Felix | Charm them into submission
A sharp suit lining and being a bit of a looker will help barristers get their way in court, says Felix
There was great excitement at the Bar recently to find that as a profession we are rated as pretty hot property. A number of chaps have been identified by blog Your Barrister Boyfriend as being worth a second look not so much on their legal skills but based on their all-round "hotness".
Now such magnetic sexual attraction is not without its place in the court room. It is harder to see it lighting a fire over a rather contentious piece of drafting to do with a dry-shipping claim, although of course it may be that a wet-shipping claim may set the pulses racing. I for one have never quite understood the difference between the wet claims and the dry claims, having found both of them rather, well, dry, to be honest. But perhaps I have been missing something in all of that. Even so, it is hard to imagine getting flustered over charter-parties, bills of lading and exclusion clauses.
However, the Crown Court - where of course all human love, life, passion, drama and implausibility holds sway is a rather different matter. There are a number amongst us who are, quite honestly, up for a bit playing the devilishly charming card to the jury. Not for nothing do we find, among our sober dress, the rather startling lining to the suit jacket. Not for nothing do we find the affectation of multi-coloured or brightly coloured socks. Don't tell me that such expense has been expended simply because of a wardrobe crisis or that there was nothing else going on at the tailors. Those fancy linings will set a chap back a brief or two, trust me.
Love in a law climate
Some on the other hand are downright shabby. There are wing collars that are not so much white but yellow, there are the bands that have marmalade and tomato ketchup stains on them, there are suit trousers that have such shiny bottoms they could be a mirror. There are trousers that barely stay up, there are sticking out stomachs with straining buttons, there are suits with coffee stains on them and gowns that look like they have had a close encounter with a shredder. Up against this lot the sharp dressed man is out on his own.
And it has not been unknown for the odd admiring jury to fall for the odd, admirable, silver-tongued counsel. Nor has it been, I am told, unheard of for the odd defendant to ?fall for his or her brief. I was once told of a rather lovely female barrister who fell in ?love with her bank-robber client and after the trial - which must have ended happily or else the next bit would have been tricky to arrange to say the least - they ran off together. I don't know if that really happened, but I hope it did.
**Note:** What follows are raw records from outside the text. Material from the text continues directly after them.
-- ==== Sys2Proof/Laws/Stores.lean ====
section
/-! SUPPORT. Where an operation stores (R36, R40, R51): what is known of the responder changes at the operation's targets
only, in every environment; and that every operation only appends events and takes answers. -/

namespace Sys2Proof.Machine

variable {α β : Type}

/-! ## What is known of the responder, outside a list of registers -/

theorem sameOutside_refl (c : Config) (L : List (Byte × Byte)) (r : Remote) : r.SameOutside c L r :=
  ⟨fun _ _ => rfl, fun _ _ => rfl, fun _ _ => rfl⟩

theorem sameOutside_trans {c : Config} {L : List (Byte × Byte)} {r r' r'' : Remote} (h1 : r.SameOutside c L r')
    (h2 : r'.SameOutside c L r'') : r.SameOutside c L r'' :=
  ⟨fun a h => (h2.regs a h).trans (h1.regs a h), fun o h => (h2.muxPage o h).trans (h1.muxPage o h),
    fun o h => (h2.progPage o h).trans (h1.progPage o h)⟩

theorem record_sameOutside {c : Config} {L : List (Byte × Byte)} {dev sub : Byte} (h : (dev, sub) ∈ L) (r : Remote)
    (v : Byte) : r.SameOutside c L (r.record c dev sub v) := by
  constructor
  · intro a ha
    rw [Remote.record_regs, Memory.read_write_other _ _ _ _ (ha _ h)]
  all_goals
    intro off ho
    have hne := ho _ h
    unfold Remote.record
    split
    next o e =>
      have ho : off ≠ o := by
        rintro rfl
        exact hne e
      unfold writePage
      split <;> simp [Memory.read_write_other _ _ _ _ ho, Memory.read_forget_other _ _ _ ho]
    next => rfl

theorem forget_sameOutside {c : Config} {L : List (Byte × Byte)} {dev sub : Byte} (h : (dev, sub) ∈ L) (r : Remote) :
    r.SameOutside c L (r.forget c dev sub) := by
  constructor
  · intro a ha
    rw [Remote.forget_regs, Memory.read_forget_other _ _ _ (ha _ h)]
  all_goals
    intro off ho
    have hne := ho _ h
    unfold Remote.forget
    split
    next o e =>
      have ho : off ≠ o := by
        rintro rfl
        exact hne e
      unfold forgetPage
      split <;> simp [Memory.read_forget_other _ _ _ ho]
    next => rfl

theorem forgetAll_sameOutside {c : Config} {L : List (Byte × Byte)} {dev : Byte} (subs : List Byte)
    (h : ∀ sub ∈ subs, (dev, sub) ∈ L) (r : Remote) : r.SameOutside c L (r.forgetAll c dev subs) := by
  unfold Remote.forgetAll
  induction subs generalizing r with
  | nil => exact sameOutside_refl c L r
  | cons sub subs ih =>
    exact sameOutside_trans (forget_sameOutside (h sub (by simp)) r) (ih (fun u hu => h u (by simp [hu])) _)

/-- From s to t, the parameters are c throughout, and only what the targets hold changes. -/
def StoresIn (c : Config) (L : List (Byte × Byte)) (s t : State) : Prop :=
  s.cfg = c → t.cfg = c ∧ s.remote.SameOutside c L t.remote
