/-- Settles O41: the buffers have as many bytes as the operands say, so the calls and samples named are those of the
m + p + 6 writes. -/
theorem loadProgramFollowsItsSequence : Obligations.LoadProgramFollowsItsSequence := by
  intro s m p hready hm hp hok hack
  have hmux : (s.operand0 m).length = m.toNat := operand0_length s m
  have hprogram : (s.operand1 p).length = p.toNat := operand1_length s p
  have hloaded := loadProgram_ok (s.operand0 m) (s.operand1 p) s (by rwa [hmux]) (by rwa [hprogram])
    (by rwa [hmux, hprogram]) (by rwa [hmux, hprogram])
  rw [hprogram, BitVec.ofNat_toNat, BitVec.setWidth_eq] at hloaded
  exact ⟨exec_loadProgram hready hloaded, wroteAll_trace s _, by rw [loadWrites_length, hmux, hprogram]⟩

/-- `LOADPROGRAM` whose write number j is not acknowledged at its device address byte, issued. -/
theorem exec_loadProgram_unacked {j : Nat} (hready : s.SessionReady) (hm : m.toNat ≤ 32) (hp : p.toNat ≤ 32)
    (hj : j < m.toNat + p.toNat + 6) (hok : s.OkFor (91 * j + 35)) (hack : s.AckFor (3 * j))
    (hv : s.sample (3 * j) ≠ .zero) :
    ∃ t, exec (.loadprogram m p) s = .next t ∧ t.result = .status (.error (nackError .address (s.sample (3 * j)))) ∧
      LoadStopped s t ((loadWrites s.cfg (s.operand0 m) (s.operand1 p)).take j) (s.sample (3 * j))
        (loadLog m.toNat p.toNat j) (loadEngine m.toNat p.toNat j s.ghost.engineCmd) := by
  obtain ⟨t, hx, hstopped⟩ := loadProgram_fails (s.operand0 m) (s.operand1 p) s (by simpa) (by simpa) j (by simpa) hok
    hack hv
  rw [operand0_length, operand1_length] at hstopped
  exact ⟨_, exec_loadProgram hready hx, rfl, hstopped⟩

/-- Settles O42: with the environment given, by the write that is not acknowledged; in every environment, since
`LOADPROGRAM` is the sequence of its transactions, by the number of the first that fails. -/
theorem loadProgramStopsAtAFailure : Obligations.LoadProgramStopsAtAFailure := by
  intro s m p hready hm hp
  refine ⟨fun j hj hok hack hv => ?_, fun e he => ?_⟩
  · obtain ⟨t, hexec, hresult, htrace, hengine⟩ := exec_loadProgram_unacked hready hm hp hj hok hack hv
    exact ⟨t, hexec, hresult, htrace, hengine⟩
  · have sequence := segment_loadProgram (c := s.cfg) (mux := s.operand0 m) (program := s.operand1 p) (by simpa) (by simpa)
    obtain ⟨hbus, -, herr⟩ := segment_issued sequence hready
    obtain ⟨j, ⟨hj, hfirst, hbefore⟩, hresult, htrace, hmarks⟩ := herr e he
    change s.afterSetRegs _ = s.afterSetRegs _ at hfirst
    rw [hfirst] at hbus htrace
    rw [loadWrites_length] at hj
    simp only [operand0_length, operand1_length] at hj htrace hmarks
    have hengine := congrArg Marks.engineCmd hmarks
    have hpage := congrArg Marks.pageCmd hmarks
    exact ⟨j, _, exec_session (by simp [Instr.opcode]) hready, hj, hresult, hbefore, hbus, htrace,
      hengine.trans (if_neg (Nat.ne_of_lt hj)), hpage⟩

/-! ## PLAYTAPE (R112) -/

@[simp] theorem setBulkI_trace (s : State) (v : Byte) : (s.setBulkI v).trace = s.trace := rfl
@[simp] theorem commanded_trace (s : State) (e : EngineCmd) (q : PageCmd) : (s.commanded e q).trace = s.trace := rfl
@[simp] theorem setTape_trace (s : State) (v : Byte) : (s.setTape v).trace = s.trace := rfl

/-- Once its operands are read, `LOADPROGRAM` looks neither at where it was called from nor at the buffers, and gives them
back. -/
theorem loadProgram_aside (mux program : List Byte) (s : State) (d : Aside) :
    Op.apply (loadProgram mux program) (s.aside d) =
      ((Op.apply (loadProgram mux program) s).1, (Op.apply (loadProgram mux program) s).2.aside d) :=
  uniform_aside (uniform_loadProgram mux program) (loadProgram_pc mux program)
    (respects_loadProgram hostPart_prog.load mux program) s d

/-- What s holds aside. -/
def State.sideOf (s : State) : Aside := { pc := s.pc, result := s.result, buf0 := s.buf0, buf1 := s.buf1 }

theorem loadProgram_keepsSide (mux program : List Byte) (s : State) :
    (Op.apply (loadProgram mux program) s).2.aside s.sideOf = (Op.apply (loadProgram mux program) s).2 :=
  (congrArg (·.2) (loadProgram_aside mux program s s.sideOf)).symm

theorem playSelected_apply (index : Byte) (s : State) :
    Op.apply (playSelected index) s =
      Op.apply (loadProgram (s.cfg.muxTable index) s.cfg.program) (s.goToStep 3) := rfl

/-- `PLAYTAPE` of a tape that exists writes `TAPE` and is then `LOADPROGRAM` of the tape's mux table and the program. -/
theorem playTape_eq_loadProgram (hi : index.toNat < 2) (s : State) :
    Op.apply (playTape index) s = Op.apply (loadProgram (s.cfg.muxTable index) s.cfg.program) (s.setTape index) := by
  have hinside : ((((s.pushFrame .playTape).goToStep 1).setTape index).goToStep 2).goToStep 3 = (s.setTape index).aside
      { (s.setTape index).sideOf with pc := (((s.pc.push .playTape).atStep 1).atStep 2).atStep 3 } := rfl
  rw [playTape_body, tape_inRange hi, if_neg Bool.false_ne_true, playSelected_apply, hinside, loadProgram_aside]
  exact Prod.ext rfl (loadProgram_keepsSide _ _ (s.setTape index))

/-- The state in which a `LOADPROGRAM` issued by the host would do what `PLAYTAPE` does: `TAPE` is written, and the buffers
hold the tape's mux table and the program. -/
def State.suppliedTape (s : State) (index : Byte) : State :=
  { s.setTape index with buf0 := s.cfg.muxTable index, buf1 := s.cfg.program }

/-- A buffer of 32 bytes supplies the operand of 32 bytes. -/
theorem bufferBytes_of_length {buf : List Byte} (which drawn : Nat) (h : buf.length = 32) :
    bufferBytes buf which drawn 32#8 = buf := by
  rw [bufferBytes_eq_take which drawn (by simp [h])]
  exact List.take_of_length_le (by simp [h])

/-- `LOADPROGRAM` of a supplied tape, issued. -/
theorem sessionResult_loadProgram_suppliedTape (hadm : s.cfg.admissible = true) :
    sessionResult (.loadprogram 32#8 32#8) (s.suppliedTape index) =
      finish returnsSuccess (loadProgram (s.cfg.muxTable index) s.cfg.program) (s.suppliedTape index) := by
  obtain ⟨-, -, hprogram⟩ := admissible_tables hadm
  have hmux : (s.suppliedTape index).operand0 32#8 = s.cfg.muxTable index :=
    bufferBytes_of_length 0 _ (admissible_muxTable hadm index)
  have hprog : (s.suppliedTape index).operand1 32#8 = s.cfg.program := bufferBytes_of_length 1 _ hprogram
  rw [sessionResult, hmux, hprog]

/-- `PLAYTAPE` leaves what that `LOADPROGRAM` leaves, but for the buffers, which it does not use. -/
theorem sessionResult_playTape_eq (hi : index.toNat < 2) (s : State) :
    sessionResult (.playtape index) s =
      { finish returnsSuccess (loadProgram (s.cfg.muxTable index) s.cfg.program) (s.suppliedTape index) with
        buf0 := s.buf0, buf1 := s.buf1 } := by
  have hsupplied : s.suppliedTape index = (s.setTape index).aside
      { (s.setTape index).sideOf with buf0 := s.cfg.muxTable index, buf1 := s.cfg.program } := rfl
  rw [sessionResult, finish, finish, playTape_eq_loadProgram hi, hsupplied, loadProgram_aside]
  exact congrArg (State.setResult · (resultOf returnsSuccess _)) (loadProgram_keepsSide _ _ (s.setTape index)).symm

/-- Buffers that fit give no `ValidationError(size)` (R139 (b)). -/
theorem loadProgram_fitting_result (hm : mux.length ≤ 32) (hp : program.length ≤ 32) (s : State) :
    (finish returnsSuccess (loadProgram mux program) s).result ≠ .status (.error (.validation .size)) := by
  intro h
  exact absurd (raises_loadFitting hm hp s _ (error_of_result h)) (by decide)

/-- Settles O45: the word; the index validated first; `LOADPROGRAM` of the tables, which fit; and its 70 writes when every
byte is acknowledged. -/
theorem playTapeIsItsLoadProgram : Obligations.PlayTapeIsItsLoadProgram := by
  refine fun index => ⟨packWord_eq_add _ _ _ index, fun s hready hadm =>
    ⟨fun hi => ?_, fun hi => ?_, fun hi hok hack => ?_⟩⟩
  · rw [exec_session (by simp [Instr.opcode]) hready]
    exact congrArg _ (finish_error (playTape_outOfRange index s hi))
  · have hsupplied : (s.suppliedTape index).SessionReady := hready
    have hmux : (s.cfg.muxTable index).length ≤ 32 := (admissible_muxTable hadm index).le
    obtain ⟨-, -, hprogram⟩ := admissible_tables hadm
    refine ⟨finish returnsSuccess (loadProgram (s.cfg.muxTable index) s.cfg.program) (s.suppliedTape index), ?_, ?_,
      loadProgram_tape _ _ (s.suppliedTape index), loadProgram_fitting_result hmux hprogram.le _⟩
    · rw [← sessionResult_loadProgram_suppliedTape hadm]
      exact exec_session (by simp [Instr.opcode]) hsupplied
    · rw [← sessionResult_playTape_eq hi]
      exact exec_session (by simp [Instr.opcode]) hready
  · obtain ⟨hexec, htrace, hlength⟩ := playTapeLoadsTheTape s index hready hadm hi hok hack
    exact ⟨_, _, hexec, rfl, by simpa using htrace, hlength⟩
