-- ==== Sys2Proof/Decode.lean ====
section
/-! DEFINITION. The table's rows give no bits (spec/98_reader.md: n_rows_with_fixed 0, n_rows_with_fields 0), so no word
spells a command. -/

namespace Sys2Proof

/-- The command a word spells by the table's bits: none, since no row gives bits. -/
def decodeTableWord (_nbits _w : Nat) : Option Instr := none

end Sys2Proof
end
Then of course up there on the bench their honours - the judiciary - are not above a little charm when it comes to the jury. A long time ago now I remember a silk sitting as a recorder in a multi-handed case. He was just charm itself - it was like having Desmond Lynam in his pomp as the judge. Every morning there was a rather conspiratorial "Good morning, members of the jury" as they came in. The jury loved it - "Good morning, your honour" they all chorused back - the ladies louder than the men, it ?was observed.
Our judge
All of this taught me a golden rule: "When the jury are in love with the judge - don't p*** off the judge." Elementary really - but lost on counsel for the second defendant who decided that it would be a good idea to pick a fight, several in fact, with the judge. Various withering put-downs went flying counsel's way but he did not get it. He seemed intent on a collision course with the charming, dashing, lovely, polite and so well-mannered blue-eyed judge with the silky voice who charmed the jury. At one point hapless counsel was told that it would be helpful to listen to the answers that the witness gave to counsel's own questions. The jury loved that. And when defence counsel mounted his high horse in high dudgeon back at some other stage the jury looked at the defence barrister with a mixture of pity and contempt - and loathing. "How dare ?he speak to our judge like that. The idiot," you could see them all clearly thinking. ?The final "rolling over please tickle our tummies" moment came when at four o'clock the judge swivelled his chair and direction towards them and said, "Well members of the jury, it's been a long day, shall we say ten thirty tomorrow?" Honestly, I think they wanted to have his babies at that point. The rest of us were busy being sick. But moral of the tale - we all got off, except for the second defendant.
So it just goes to show, that just as in every other walk of life - except perhaps charter parties and boundary wall disputes - oh, and I suppose contested probate cases where at least one party is in fact dead - being a bit of a looker and a bit of a charmer can seriously help your cause.
In my youth I rather thought it funny that someone could actually fancy the judge. But not so long ago, during a conversation about how police officers now seemed to look about 12 years old, we moved on to how young the judges were looking these days. Friend piped up that it was not so much noticing how young the judiciary have become, it is more when you start to fancy them that you really know you're old.
So, members of the jury, much as we charm you, flatter you and commiserate with your long absences from the court room, appeal to your common sense and wisdom, invoke the burden of proof and trust you with one of the biggest decisions of your life, don't assume that rather sexy suit lining is all for your benefit. It might just be someone else's eye we are all trying to catch.